Figure 1 illustrates a plant to produce a hot rolled steel sheet

[009] Elements in the figures are illustration and may not have been drawn to scale. [0010] Figure 1 shows a plant for the production of a hot-rolled steel product. Liquid steel 1 contained in a ladle 2 is poured into a tundish 3, which then allows liquid steel to flow through a nozzle into a mold. This liquid steel begins to solidify along the caster 4 until it is fully solidified and cut to form a semi-product 5. This semi-product 5 is generally left to cool at ambient temperature and stored in a slab yard before being sent to the hot rolling plant 6. This hot rolling plant 6 comprises a reheating furnace 7 where the semi-product 5 is reheated before being transferred to the rolling mill 8 where it is rolled and transformed into a steel product which is coiled to form a hot rolled steel coil 9.

[0011] Figure 1 illustrates an embodiment of a plant to produce a hot rolled steel sheet but the method according to the invention may be performed in other plants allowing to turn liquid steel in a semi product such as a billet, a blank, a bar, an ingot, a slab or a bloom and transformation of this semi-product into a steel product 9 in a hot rolling plant 6, this hot rolling plant 6 comprising a reheating furnace 7 adapted to reheat the semi-product 5.

[0012] In another embodiment of a plant to produce a hot-rolled steel product, not illustrated here, the semi-product 5 after casting is directly sent to the hot rolling plant where it is subjected to a heating step before being rolled.
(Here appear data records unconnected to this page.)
/-- Page requests waiting for one of the 64 of their VF are sent when one returns (R259). -/
def Chip.sendPri (s : Chip) (t : Nat) : Chip :=
  s.clusters.foldl (fun s p =>
    if s.clTint p.1 ≠ t then s
    else match p.2.ctu.pri.find? fun x => !x.sent with
      | none => s
      | some x =>
        if s.priCount t ≥ 64 then s
        else
          (s.modCl p.1 fun c => { c with ctu := { c.ctu with
            pri := c.ctu.pri.map fun y => if y = x then { y with sent := true } else y } }).sendHost
              (.pri t (x.w.va % 2 ^ 55))) s

/-- A parked set is released: XLATE_PARK reads 0 once no set of the page is parked (R276), and the FAULT
window of the park closes (R351). -/
def Chip.unpark (s : Chip) (cl u q : Nat) : Chip :=
  let was := match ((s.cl cl).engine u).parked q with | some p => p.parked | none => false
  let s := s.modEngine cl u fun e => { e with park := SMap.set none e.park q none, trans := none }
  let e := (s.cl cl).engine u
  let s :=
    if e.park.any (fun p => match p.2 with | some k => k.parked | none => false) then s
    else s.modPage (unitPage cl u) fun p => { p with fault := clrBit p.fault (parkBit u) }
  if was then s.closeWindow (s.clTint cl) .fault else s

/-- PRG_RESPONSE (R259, R280): 0 is Success; any other code fails the page. Discarded while saved, and where the save
has given the request up. -/
def execPrgResponse (cl unit ring n : Nat) (s : State) : Out := s.run fun s =>
  onUnit (cl < 4032 && unit < 5 && ring < 4)
    (let c := (s.cl cl).ctu
     if c.phase.holds then s.ctuCount cl Off.CTU_PRG_DROP
     else match c.pri.find? fun x => x.sent && x.w.is unit ring with
       | none => s.ctuCount cl Off.CTU_PRG_DROP
       | some x =>
         let t := s.clTint cl
         let s := s.modCl cl fun y => { y with ctu := { y.ctu with pri := y.ctu.pri.filter fun y => !(y.sent && y.w.is unit ring) } }
         let s := s.unpark cl unit ring
         let s := if n = 0 then s.askHost cl x.w else s.capture cl unit ring .hostPri x.w
         s.sendPri t)

/-! ### Invalidation (R257, R260) -/

/-- Entries and held translations of [lo, hi) removed from one cluster. -/
def Cluster.invalidate (x : Cluster) (lo hi : Nat) : Cluster :=
  let keep (e : TlbEntry) : Bool := !e.overlaps lo hi
  let c := { x.ctu with tlb := x.ctu.tlb.filter fun p => match p.2 with | some e => keep e | none => false }
  (List.range 5).foldl (fun x u => x.modEngine u fun e =>
    { e with trans := match e.trans with | some t => if keep t then some t else none | none => none }) { x with ctu := c }
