/-! ### Running (R156, R158, R160, R165, R172) -/

/-- Items may be sent: a context is active and nothing freezes the weave. A freeze holds the special-function
and steering units, streams, SLACK ports and the switch at an ended context as well: R158 says only that no item
is sent (log entry 53). -/
def Chip.weaveRuns (s : Chip) (cl : Nat) : Bool :=
  let x := s.cl cl
  s.bayRuns (clBay cl) && x.weave.active.isSome && !x.weavePage.freeze && !x.weave.faultFreeze &&
    !s.coreHeld cl

/-- Context `i` becomes active (R156, R157): streams start at their first item; queues, debts and
held values carry over. -/
def Cluster.activate (x : Cluster) (i : Nat) : Cluster :=
  { x with
    weave := { x.weave with active := some i, streamPos := [], lastSeen := [] }
    weavePage := x.weavePage.modReg .weave Off.WV_SWITCHES (wrapField 32 1) }

/-- Slack items discarded by a switch made while frozen (R158). -/
def Cluster.dropSlack (x : Cluster) : Cluster :=
  let n := x.weave.slack.foldl (fun a p => a + p.2.length) 0
  { x with
    weave := { x.weave with slack := [] }
    weavePage := x.weavePage.modReg .weave Off.WV_SLACK_DROP (wrapField 32 n) }

/-- Items of a store port's stream. -/
def Weave.spTotal (w : Weave) (ctx sp : Nat) : Nat :=
  w.spRows ctx sp * w.spRowItems ctx sp * (if w.spMode ctx sp = 2 then w.spRepeat ctx sp else 1)

def Weave.pos (w : Weave) (sp : Nat) : Nat := SMap.get 0 w.streamPos sp

/-- A stream is done: its final item has been sent, or written (R142). -/
def Weave.streamDone (w : Weave) (ctx sp : Nat) : Bool :=
  w.pos sp = w.spTotal ctx sp && (w.spMode ctx sp = 3 || (w.oq (4 * (0x180 + sp))).isEmpty)

/-- A store port has nothing left to do: its stream is done, its SLACK region and queues empty. -/
def Weave.spDone (w : Weave) (ctx sp : Nat) : Bool :=
  let m := w.spMode ctx sp
  let qa := 4 * (0x180 + sp)
  if m = 2 || m = 3 then w.streamDone ctx sp
  else if m = 4 then (SMap.get [] w.slack sp).isEmpty && (w.iq qa).isEmpty && (w.oq qa).isEmpty
  else true

/-- The context has ended: END_EN is 1 and every valid END entry is satisfied (R156). An entry that names a store
port without a stream is taken as the input-queue entry its address spells as well (log entry 53). -/
def Weave.ended (w : Weave) (ctx : Nat) : Bool :=
  (w.img ctx 8 1).testBit 7 &&
    (List.range 8).all fun e =>
      let v := w.img ctx (16 + 2 * e) 2
      let qa := v % 4096
      !v.testBit 15 ||
        (let sp := qa / 4 - 0x180
         if 0x180 ≤ qa / 4 && qa / 4 < 0x188 && (w.spMode ctx sp = 2 || w.spMode ctx sp = 3) then w.streamDone ctx sp
         else qa ∈ w.lastSeen)

/-- PENDING (R156): the active context has ended and the weave has not switched. -/
def Weave.endPending (w : Weave) : Bool := match w.active with | some ctx => w.ended ctx | none => false

/-- CONTEXT_END_SWITCH (R156): an ended context waits (PENDING) until its streams are done, its SLACK
ports empty and NEXT valid; then the weave switches. -/
def execContextEndSwitch (cl : Nat) (s : State) : Out := s.run fun s =>
  onUnit (cl < 4032)
    (if !s.weaveRuns cl then s
     else
       let w := (s.cl cl).weave
       match w.active with
       | none => s
       | some ctx =>
         if !w.ended ctx then s
         else
           let next := w.img ctx 8 1 % 4
           if (List.range 8).all (fun sp => w.spDone ctx sp) && w.valid.getD next false then
             s.modCl cl fun x => x.activate next
           else s)

/-! ### Errors of context memory and queue entries (R165) -/

/-- A word of image `ctx` has an uncorrectable error. -/
def Weave.imgBad (w : Weave) (ctx : Nat) : Bool := w.imgErr.any fun p => p.1 / 512 = ctx && p.2 = some true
This heating step may be performed in a tunnel furnace. This plant is called a continuous plant or direct casting and rolling plant.

[0013] In the method according to the invention, the production of liquid steel 1 comprises the melting of steel scrap containing copper. Different production routes can be used, scrap can be melted in an electric arc furnace (EAF), optionally together with pig iron and direct reduced iron (DRI), and then liquid steel is obtained which is subjected to a refining step before being poured into the tundish. Scrap can also be melted in a Smelting Furnace (SF) together with pig iron and/or DRI, and the resulting molten metal sent to a converter or BOF for decarburization and conversion to liquid steel. This liquid steel can then be subjected to refining steps, such as dephosphorization and/or desulfurization steps and/or secondary metallurgy steps. Scrap can also be charged into the BOF.

[0014] For example, the steel scrap that can be used is referred to, in the Ell-21 Steel Scrap specification, as old scraps (E1 or E3), new scraps (E8), shredded scraps 20 (E40) or fragmentized scraps (E46).

[0015] In the method according to the invention, the estimation of the composition of the produced liquid steel includes the estimation of the amounts of copper %Cu_est, tin %Sn_est, antimony %Sb_est and sulphur %S_est. In a preferred embodiment the estimation also comprises the estimation of amount of carbon %C_est, boron %B_est, aluminium %Al_est and vanadium %V_est. In a most preferred embodiment this estimation additionally comprises estimations of amounts of nickel %Ni_est, molybdenum %Mo_est, manganese %Mn_est, chromium %Cr_est, silicon %Si_est, arsenic %As_est, phosphorus %P_est, niobium %Nb_est and titanium %Ti_est- All percentages are expressed in percent by weight.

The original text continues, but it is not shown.